§ **Problem requirements**
Would you please transcribe, exactly as written, the lines of the entries below starting at the one that holds "reset (R38). -/" and ending at the one that holds "bcNetId := NetId.zero", both included?

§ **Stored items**
──────────────────────────────

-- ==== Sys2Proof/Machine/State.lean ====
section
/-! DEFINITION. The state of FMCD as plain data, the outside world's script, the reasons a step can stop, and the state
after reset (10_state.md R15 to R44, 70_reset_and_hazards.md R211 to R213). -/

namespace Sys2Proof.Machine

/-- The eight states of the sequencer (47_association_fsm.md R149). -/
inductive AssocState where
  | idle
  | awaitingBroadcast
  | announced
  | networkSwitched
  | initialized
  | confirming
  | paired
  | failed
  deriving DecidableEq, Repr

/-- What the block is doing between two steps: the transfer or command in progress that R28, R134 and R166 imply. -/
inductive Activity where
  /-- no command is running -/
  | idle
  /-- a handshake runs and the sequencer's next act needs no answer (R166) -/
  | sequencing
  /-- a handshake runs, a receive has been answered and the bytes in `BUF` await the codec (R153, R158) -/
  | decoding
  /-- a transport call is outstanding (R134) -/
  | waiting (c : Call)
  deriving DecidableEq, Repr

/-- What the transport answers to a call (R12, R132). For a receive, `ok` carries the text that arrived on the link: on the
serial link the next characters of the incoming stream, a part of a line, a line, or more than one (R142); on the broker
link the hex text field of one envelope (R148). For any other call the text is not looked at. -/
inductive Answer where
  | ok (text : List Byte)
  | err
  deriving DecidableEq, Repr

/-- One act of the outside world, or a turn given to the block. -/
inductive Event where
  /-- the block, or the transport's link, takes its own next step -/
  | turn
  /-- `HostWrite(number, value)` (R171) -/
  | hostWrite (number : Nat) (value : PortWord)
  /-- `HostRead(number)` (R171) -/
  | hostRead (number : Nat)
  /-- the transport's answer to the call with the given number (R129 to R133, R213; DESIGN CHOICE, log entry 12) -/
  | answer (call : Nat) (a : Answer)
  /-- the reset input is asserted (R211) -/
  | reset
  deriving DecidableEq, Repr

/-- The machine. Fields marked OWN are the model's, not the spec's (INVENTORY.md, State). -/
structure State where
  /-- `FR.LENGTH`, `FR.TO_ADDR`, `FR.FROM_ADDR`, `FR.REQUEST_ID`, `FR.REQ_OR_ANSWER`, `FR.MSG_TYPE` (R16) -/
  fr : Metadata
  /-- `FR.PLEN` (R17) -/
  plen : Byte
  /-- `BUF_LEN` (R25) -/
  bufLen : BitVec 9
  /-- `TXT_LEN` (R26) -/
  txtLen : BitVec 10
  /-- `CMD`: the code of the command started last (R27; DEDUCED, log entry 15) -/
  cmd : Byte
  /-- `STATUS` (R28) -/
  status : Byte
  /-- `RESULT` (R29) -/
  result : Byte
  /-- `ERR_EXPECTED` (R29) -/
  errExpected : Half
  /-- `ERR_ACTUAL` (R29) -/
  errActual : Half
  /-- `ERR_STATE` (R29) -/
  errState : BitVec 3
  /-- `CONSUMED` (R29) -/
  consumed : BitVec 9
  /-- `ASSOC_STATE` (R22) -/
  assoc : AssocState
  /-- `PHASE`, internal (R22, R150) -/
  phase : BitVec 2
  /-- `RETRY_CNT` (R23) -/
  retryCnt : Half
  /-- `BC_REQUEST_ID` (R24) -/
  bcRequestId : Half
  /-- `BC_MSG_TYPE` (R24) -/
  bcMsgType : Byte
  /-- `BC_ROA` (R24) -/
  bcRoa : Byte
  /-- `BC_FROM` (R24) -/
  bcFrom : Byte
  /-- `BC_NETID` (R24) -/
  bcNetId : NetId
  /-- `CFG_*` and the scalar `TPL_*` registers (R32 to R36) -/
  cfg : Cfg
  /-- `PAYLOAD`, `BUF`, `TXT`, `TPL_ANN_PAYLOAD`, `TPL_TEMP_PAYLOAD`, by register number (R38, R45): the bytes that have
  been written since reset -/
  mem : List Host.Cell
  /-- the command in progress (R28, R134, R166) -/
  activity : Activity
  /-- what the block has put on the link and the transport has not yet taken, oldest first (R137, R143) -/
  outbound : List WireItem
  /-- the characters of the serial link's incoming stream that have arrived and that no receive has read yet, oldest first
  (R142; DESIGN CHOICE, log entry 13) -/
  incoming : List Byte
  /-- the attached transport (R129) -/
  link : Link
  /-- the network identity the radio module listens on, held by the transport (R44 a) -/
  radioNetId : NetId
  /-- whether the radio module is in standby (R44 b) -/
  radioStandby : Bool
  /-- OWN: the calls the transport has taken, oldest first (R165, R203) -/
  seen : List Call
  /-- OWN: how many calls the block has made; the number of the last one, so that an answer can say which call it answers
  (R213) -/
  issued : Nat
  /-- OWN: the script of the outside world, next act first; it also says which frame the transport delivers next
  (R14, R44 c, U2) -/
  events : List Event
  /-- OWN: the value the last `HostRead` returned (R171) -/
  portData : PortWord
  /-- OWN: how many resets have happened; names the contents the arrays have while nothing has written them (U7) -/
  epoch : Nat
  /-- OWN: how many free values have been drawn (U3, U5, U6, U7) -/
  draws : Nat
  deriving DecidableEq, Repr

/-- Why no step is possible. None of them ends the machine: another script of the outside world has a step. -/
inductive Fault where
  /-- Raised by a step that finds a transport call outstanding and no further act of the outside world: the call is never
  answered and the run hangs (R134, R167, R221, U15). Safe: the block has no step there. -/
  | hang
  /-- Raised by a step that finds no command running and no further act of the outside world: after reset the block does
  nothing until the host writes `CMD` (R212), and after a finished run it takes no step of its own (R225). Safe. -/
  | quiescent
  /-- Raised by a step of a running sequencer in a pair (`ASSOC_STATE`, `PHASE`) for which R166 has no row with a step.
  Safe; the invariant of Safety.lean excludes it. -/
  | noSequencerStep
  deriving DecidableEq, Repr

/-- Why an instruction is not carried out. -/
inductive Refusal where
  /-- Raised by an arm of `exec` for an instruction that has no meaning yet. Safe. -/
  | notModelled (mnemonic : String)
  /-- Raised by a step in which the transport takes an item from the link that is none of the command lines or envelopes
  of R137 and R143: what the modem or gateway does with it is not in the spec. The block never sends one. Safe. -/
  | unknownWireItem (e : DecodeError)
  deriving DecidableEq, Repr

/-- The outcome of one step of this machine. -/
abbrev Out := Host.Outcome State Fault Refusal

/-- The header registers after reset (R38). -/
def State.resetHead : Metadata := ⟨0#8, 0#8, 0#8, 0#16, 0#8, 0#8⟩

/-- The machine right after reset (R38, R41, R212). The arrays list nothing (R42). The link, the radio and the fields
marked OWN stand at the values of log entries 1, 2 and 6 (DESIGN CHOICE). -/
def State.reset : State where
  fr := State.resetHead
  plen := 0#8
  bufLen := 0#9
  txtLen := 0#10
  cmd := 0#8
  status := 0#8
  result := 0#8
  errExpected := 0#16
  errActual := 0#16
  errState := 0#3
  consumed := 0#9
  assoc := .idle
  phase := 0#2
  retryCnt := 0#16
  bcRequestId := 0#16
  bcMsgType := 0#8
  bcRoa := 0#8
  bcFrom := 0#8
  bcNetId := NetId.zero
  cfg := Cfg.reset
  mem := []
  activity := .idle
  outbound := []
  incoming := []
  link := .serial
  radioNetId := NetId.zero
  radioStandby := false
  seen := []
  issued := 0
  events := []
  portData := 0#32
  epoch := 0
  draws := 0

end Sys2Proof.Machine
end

──────────────────────────────

§ **Your response**
/-- The header registers after reset (R38). -/
def State.resetHead : Metadata := ⟨0#8, 0#8, 0#8, 0#16, 0#8, 0#8⟩

/-- The machine right after reset (R38, R41, R212). The arrays list nothing (R42). The link, the radio and the fields
marked OWN stand at the values of log entries 1, 2 and 6 (DESIGN CHOICE). -/
def State.reset : State where
  fr := State.resetHead
  plen := 0#8
  bufLen := 0#9
  txtLen := 0#10
  cmd := 0#8
  status := 0#8
  result := 0#8
  errExpected := 0#16
  errActual := 0#16
  errState := 0#3
  consumed := 0#9
  assoc := .idle
  phase := 0#2
  retryCnt := 0#16
  bcRequestId := 0#16
  bcMsgType := 0#8
  bcRoa := 0#8
  bcFrom := 0#8
  bcNetId := NetId.zero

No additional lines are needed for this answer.